I started to work on the steps, and even with my difficulty over the Third Step and “the God concept,” I began to develop a sense of trust in the A.A. group and in the ideals of the Fellowship as a manifestation of a Power greater than myself. Although for many years I did not come to an acceptance of a God who intervened personally and directly in the lives of individuals, I was able to accept the idea of a force that moved in the rooms and animated A.A. members with a sense of unconditional love. That satisfied my spiritual needs for a long time.

A later sponsor took me through Steps Eight and Nine and provided me with support during some trying times. In my third year of sobriety, I was bedridden for over a month as a result of that earlier injury to my spinal discs, my father died, a relationship ended, and the AIDS epidemic started to hit home among my friends and acquaintances. Over the course of that and the next few years, almost half of my gay friends died. I learned in that year that if I ask for help, my Higher Power will never give me anything I can’t handle.

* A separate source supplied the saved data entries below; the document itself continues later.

/-- O17. Emit appends a record while there is room, and otherwise drops it and sets EVQ_OVF; emitting several appends those that fit, in order (R231). -/
def Obligations.EmitAppendsOrDrops : Prop :=
  (∀ (s : State) (e : Event),
    (s.evq.length < s.cfg.evqDepth → s.emit e = { s with evq := s.evq ++ [e] }) ∧
    (s.cfg.evqDepth ≤ s.evq.length → s.emit e = { s with evqOvf := true })) ∧
  (∀ (s : State) (es : List Event),
    s.emitAll es = { s with evq := evqAfter s es, evqOvf := ovfAfter s es })

/-- O18. NOP writes STATUS.CODE only; EVT_POP removes the head record, or is INVALID on an empty queue; EVT_CLEAR empties the queue and clears EVQ_OVF (R230, R233, R234). -/
def Obligations.ControlCommands : Prop :=
  ∀ s : State,
    exec .nop s = .next { s with status := .okay } ∧
    (s.evq = [] → exec .evtPop s = .next { s with status := .invalid }) ∧
    (∀ e q, s.evq = e :: q → exec .evtPop s = .next { s with evq := q, status := .okay }) ∧
    exec .evtClear s = .next { s with evq := [], evqOvf := false, status := .okay }

/-- O19. A command other than EVT_POP and EVT_CLEAR appends at most as many records as R232 allows, those that fit in order, and sets EVQ_OVF exactly when one did not fit (R231, R232, 10_state.md R30). -/
def Obligations.EventsOnlyAppend : Prop :=
  ∀ (i : Instr) (s t : State), i ≠ .evtPop → i ≠ .evtClear → exec i s = .next t →
    ∃ es : List Event, es.length ≤ maxEvents i ∧ (∀ e ∈ es, e.Ok) ∧
      t.evq = evqAfter s es ∧ t.evqOvf = ovfAfter s es ∧
      (i = .dtmfBlock → s.arg1 = 0#32 → es.length ≤ 2)

/-! ### Every command -/

/-- O20. The statuses each command may end with: none but those of R240, and NOT_FOUND never on a legal machine (R30, R240, 44_orchestrator.md R214). -/
def Obligations.StatusesPerCommand : Prop :=
  ∀ (i : Instr) (s t : State), exec i s = .next t →
    t.status ∈ mayEnd i ∧ (s.cfg.Legal → t.status ≠ .notFound)

/-- O21. A failure changes nothing but STATUS.CODE, SINE_POPULATE alone excepted, which changes its slot as well (60_exceptions.md R242, 40_sine.md R125). -/
def Obligations.FailureChangesOnlyStatus : Prop :=
  ∀ (i : Instr) (s t : State), exec i s = .next t → t.status.isFailure = true →
    ((∀ slot, i ≠ .sinePopulate slot) → t = { s with status := t.status }) ∧
    (∀ slot, i = .sinePopulate slot →
      t = { s with sreq := t.sreq, status := .invalid } ∧ ∀ k, k ≠ slot → t.sreq[k]? = s.sreq[k]?)

/-- O22. No command halts the CORE: every command, in every state, completes (60_exceptions.md R246). -/
def Obligations.CommandsAlwaysComplete : Prop :=
  ∀ (i : Instr) (s : State), ∃ t, exec i s = .next t

/-- O23. No command writes ARG0..ARG3 (10_state.md R32), RES1 (R33) or CTRL (R29), nor the model's own fields: the parameters cfg (log 10), hostQueue (log 1) and hostRead (log 2). -/
def Obligations.OperandsAndHostSideUntouched : Prop :=
  ∀ (i : Instr) (s t : State), exec i s = .next t →
    t.arg0 = s.arg0 ∧ t.arg1 = s.arg1 ∧ t.arg2 = s.arg2 ∧ t.arg3 = s.arg3 ∧ t.irqEn = s.irqEn ∧
    t.res1 = s.res1 ∧ t.cfg = s.cfg ∧ t.hostQueue = s.hostQueue ∧ t.hostRead = s.hostRead

/-- O24. A unit's state is written only by that unit's commands, the orchestrator's use of the Pi cursor and the demodulator's of the orchestrator excepted; RES0 only by the commands that name it; a sine command writes no slot but its own (10_state.md R33, R70). -/
def Obligations.UnitsOwnTheirState : Prop :=
  ∀ (i : Instr) (s t : State), exec i s = .next t →
    (t.sreq ≠ s.sreq → ∃ slot, i = .sinePopulate slot ∨ i = .sineGen slot ∨ i = .sineFill slot) ∧
    (∀ slot k, i = .sinePopulate slot ∨ i = .sineGen slot ∨ i = .sineFill slot → k ≠ slot →
      t.sreq[k]? = s.sreq[k]?) ∧
    (t.dtmf ≠ s.dtmf → i = .dtmfInit ∨ i = .dtmfBlock) ∧
    (t.pkt ≠ s.pkt → i = .pktRxinit ∨ i = .pktRxbyte ∨ i = .pktRxstream) ∧
    (t.pi ≠ s.pi → i = .piRx ∨ i = .piReset ∨ i = .orchTick ∨ i = .dtmfBlock) ∧
    (t.emo ≠ s.emo → i = .emoInit ∨ i = .emoUpdate) ∧
    (t.orch.phase ≠ s.orch.phase → i = .orchTick ∨ i = .dtmfBlock) ∧
    (t.orch.dacBuf = s.orch.dacBuf ∧ t.orch.dacLen = s.orch.dacLen ∧ t.orch.fs = s.orch.fs) ∧
    (t.res0 ≠ s.res0 → i = .sineSample ∨ i = .dtmfBlock ∨ i = .pktFcs ∨ i = .pktFrame ∨
      i = .pktRxstream ∨ i = .piNext ∨ i = .piRx ∨ i = .emoUpdate)

/-- O25. The commands that store nothing leave every byte of BRAM (20_memory.md R77, R97): all but SINE_GENERATE, SINE_GENERATE_FILL, SINE_MIX, PKT_FRAME, PKT_RX_BYTE, PKT_RX_STREAM and ORCH_TICK. -/
def Obligations.NonStoringCommandsKeepBram : Prop :=
  ∀ (i : Instr) (s t : State), exec i s = .next t →
    ((∃ slot, i = .sinePopulate slot) ∨
      i ∈ [.nop, .sineSample, .dtmfInit, .dtmfBlock, .pktFcs, .pktRxinit, .piNext, .piRx, .piReset,
        .emoInit, .emoUpdate, .evtPop, .evtClear]) →
    ∀ x, t.readBram x = s.readBram x

/-! ### The sine unit (40_sine.md) -/

/-- O26. SINE_POPULATE: INVALID on a null slot with nothing written, else the slot's eight fields, INVALID when an operand is 0 (R125). -/
def Obligations.PopulateFillsSlot : Prop :=
  ∀ (s : State) (slot : Nat), s.sreq.length = s.cfg.nsreq →
    (s.cfg.nsreq ≤ slot → exec (.sinePopulate slot) s = .next { s with status := .invalid }) ∧
    (slot < s.cfg.nsreq → exec (.sinePopulate slot) s = .next { s with
      sreq := s.sreq.set slot
        { buf := s.arg0, bufLen := s.arg1, theta0 := 0#32, fTone := s.arg2, fSample := s.arg3,
          scale := 1#32, resultLen := 0#32, phaseErr := 0#32 }
      status := if s.arg0 = 0#32 ∨ s.arg1 = 0#32 ∨ s.arg2 = 0#32 ∨ s.arg3 = 0#32 then .invalid else .okay })

/-- O27. The checks of SINE_GENERATE and SINE_GENERATE_FILL in their order, each leaving everything but STATUS.CODE as it was (R126). -/
def Obligations.SineCheckOrder : Prop :=
  ∀ (i : Instr) (s : State) (slot : Nat), i = .sineGen slot ∨ i = .sineFill slot →
    s.sreq.length = s.cfg.nsreq →
    (s.cfg.nsreq ≤ slot → exec i s = .next { s with status := .invalid }) ∧
    (∀ r, slot < s.cfg.nsreq → s.sreq[slot]? = some r →
      (r.buf = 0#32 ∨ r.bufLen = 0#32 ∨ r.fTone = 0#32 ∨ r.fSample = 0#32 →
        exec i s = .next { s with status := .invalid }) ∧
      (r.buf ≠ 0#32 → r.bufLen ≠ 0#32 → r.fTone ≠ 0#32 → r.fSample ≠ 0#32 →
        (r.scale = 0#32 → exec i s = .next { s with status := .invalid }) ∧
        (r.scale ≠ 0#32 →
          (2 * r.fTone.toNat ≥ r.fSample.toNat → exec i s = .next { s with status := .undersampled }) ∧
          (2 * r.fTone.toNat < r.fSample.toNat → s.cfg.bramSize < r.buf.toNat + r.bufLen.toNat →
            exec i s = .next { s with status := .erange }))))

/-- O28. SINE_GENERATE on a valid request: rl samples at BUF, RESULT_LEN, PHASE_ERR and the status (R127, R128). -/
def Obligations.GenerateResult : Prop :=
  ∀ (s : State) (slot : Nat) (r : SineReq) (rl : Nat),
    s.bram.wf → slot < s.cfg.nsreq → s.sreq[slot]? = some r →
    r.buf ≠ 0#32 → r.bufLen ≠ 0#32 → r.fTone ≠ 0#32 → r.fSample ≠ 0#32 → r.scale ≠ 0#32 →
    2 * r.fTone.toNat < r.fSample.toNat → r.buf.toNat + r.bufLen.toNat ≤ s.cfg.bramSize →
    rl = min (r.fSample.toNat / r.fTone.toNat) r.bufLen.toNat →
    ∃ (m : Memory) (q : SineReq),
      exec (.sineGen slot) s = .next { s with
        bram := m, sreq := s.sreq.set slot q
        status := if r.fSample.toNat > r.bufLen.toNat * r.fTone.toNat then .tooShort else .okay } ∧
      q = { r with resultLen := q.resultLen, phaseErr := q.phaseErr } ∧
      q.resultLen.toNat = rl ∧ 1 ≤ rl ∧
      q.phaseErr.toNat = 2 ^ 32 * (r.fSample.toNat - rl * r.fTone.toNat) / r.fSample.toNat ∧
      rl * r.fTone.toNat ≤ r.fSample.toNat ∧ m.wf ∧
      ∀ x, ({ s with bram := m } : State).readBram x =
        if r.buf.toNat ≤ x ∧ x < r.buf.toNat + rl then
          sineSample s.cfg
            (r.theta0.toNat * r.fSample.toNat + (x - r.buf.toNat) * r.fTone.toNat * 2 ^ 32)
            (r.fSample.toNat * 2 ^ 22) r.scale.toNat
        else s.readBram x

/-- O29. SINE_GENERATE_FILL on a valid request: BUFLEN samples at BUF, RESULT_LEN, PHASE_ERR and the status (R129, R130). -/
def Obligations.FillResult : Prop :=
  ∀ (s : State) (slot : Nat) (r : SineReq) (k c : Nat),
    s.bram.wf → slot < s.cfg.nsreq → s.sreq[slot]? = some r →
    r.buf ≠ 0#32 → r.bufLen ≠ 0#32 → r.fTone ≠ 0#32 → r.fSample ≠ 0#32 → r.scale ≠ 0#32 →
    2 * r.fTone.toNat < r.fSample.toNat → r.buf.toNat + r.bufLen.toNat ≤ s.cfg.bramSize →
    k = r.bufLen.toNat * r.fTone.toNat → c = (k + r.fSample.toNat - 1) / r.fSample.toNat →
    ∃ (m : Memory) (q : SineReq),
      exec (.sineFill slot) s = .next { s with
        bram := m, sreq := s.sreq.set slot q
        status := if r.fSample.toNat > k then .tooShort else .okay } ∧
      q = { r with resultLen := r.bufLen, phaseErr := q.phaseErr } ∧
      q.phaseErr.toNat = 2 ^ 32 * (c * r.fSample.toNat - k) / r.fSample.toNat ∧
      k ≤ c * r.fSample.toNat ∧ m.wf ∧
      ∀ x, ({ s with bram := m } : State).readBram x =
        if r.buf.toNat ≤ x ∧ x < r.buf.toNat + r.bufLen.toNat then
          sineSample s.cfg
            (r.theta0.toNat * r.fSample.toNat + (x - r.buf.toNat) * r.fTone.toNat * 2 ^ 32)
            (r.fSample.toNat * 2 ^ 22) r.scale.toNat
        else s.readBram x

/-- O30. On a buffer no longer than one wave SINE_GENERATE_FILL does what SINE_GENERATE does, and PE_fill is 0 on a whole number of waves (corner cases of R129 and R130). -/
def Obligations.FillMatchesGenerate : Prop :=
  (∀ (s : State) (slot : Nat) (r : SineReq), s.sreq[slot]? = some r →
    r.bufLen.toNat * r.fTone.toNat ≤ r.fSample.toNat →
    exec (.sineFill slot) s = exec (.sineGen slot) s) ∧
  (∀ r : SineReq, r.fSample ≠ 0#32 → r.bufLen.toNat * r.fTone.toNat % r.fSample.toNat = 0 →
    phaseErrFill r = 0)

/-- O31. SS(num, den, scale): the rounded position, the mirrored table entry, the sign, the division toward zero and the bias; always in 0..254, and exact at the quarter positions (R19, R123, R124). -/
def Obligations.SampleIsBiasedQuotient : Prop :=
  ∀ (c : Config) (num den scale p off idx : Nat), c.Legal → 0 < den → 1 ≤ scale →
    p = (if 2 * (num % den) > den then num / den + 1 else num / den) % 1024 →
    off = p % 256 → idx = (if p / 256 % 2 = 1 then 255 - off else off) →
    ∃ m : Byte, c.sineRom[idx]? = some m ∧
      ((sineSample c num den scale).toNat : Int) =
        Int.tdiv (if 2 ≤ p / 256 then -(m.toNat : Int) else m.toNat) scale + 127 ∧
      (sineSample c num den scale).toNat ≤ 254 ∧
      (scale = 1 → (p = 0 ∨ p = 512 → sineSample c num den scale = 127#8) ∧
        (p = 256 → sineSample c num den scale = 254#8) ∧
        (p = 768 → sineSample c num den scale = 0#8))

/-- O32. SINE_SAMPLE: INVALID for scale 0, else the sample of the phase word in RES0; a scale of 128 or more gives 127 for every angle (R131). -/
def Obligations.SineSampleResult : Prop :=
  ∀ s : State,
    (s.arg1 = 0#32 → exec .sineSample s = .next { s with status := .invalid }) ∧
    (s.arg1 ≠ 0#32 → exec .sineSample s = .next { s with
      res0 := (sineSample s.cfg s.arg0.toNat (2 ^ 22) s.arg1.toNat).setWidth 32, status := .okay }) ∧
    (s.cfg.Legal → 128 ≤ s.arg1.toNat →
      exec .sineSample s = .next { s with res0 := 127#32, status := .okay }) ∧
    (s.cfg.Legal → s.arg0 = 4293289575#32 ∨ s.arg0 = 0x00200000#32 → s.arg1 ≠ 0#32 →
      exec .sineSample s = .next { s with res0 := 127#32, status := .okay }) ∧
    (s.cfg.Legal → s.arg0 = 0x40000000#32 → s.arg1 = 1#32 →
      exec .sineSample s = .next { s with res0 := 254#32, status := .okay })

It was in this period that I started to turn to service beyond the group level. I had helped in founding the first gay A.A. group in my part of town and was elected general service representative after having served in other group offices. I knew nothing of general service at that time, and I decided to learn what it was all about so I could do a decent job and be able to pass it on to a successor as quickly as possible. After two years I went on to do a number of other service jobs for A.A.

In all these positions I never felt obligated to conceal or deny my sexuality. I have always felt that the representatives of groups in my area were concerned only with how we carried the message of recovery, not with what I might do in my personal life.

When I first came to this Fellowship, I had lost my health and sanity, my friends, much of my family, my self-respect, and my God. In the years since, all of these have been restored to me. I no longer have the sense of impending doom. I no longer wish for death or stare at myself in the mirror with loathing. I have come to terms with my Higher Power; after more than a dozen years in the A.A. Fellowship, I was able to join a religious group and have now become active in that organization. I have a full, happy life, with friends and loving family. Recently I retired and have begun to travel throughout the world. I have attended and felt welcome at A.A. meetings wherever I have gone inside and outside the United States. Even more important, I have returned to my home group and am still asked to make coffee. I now have an extended family that is international in scope, all the members of which are joined by bonds of shared pain and joy.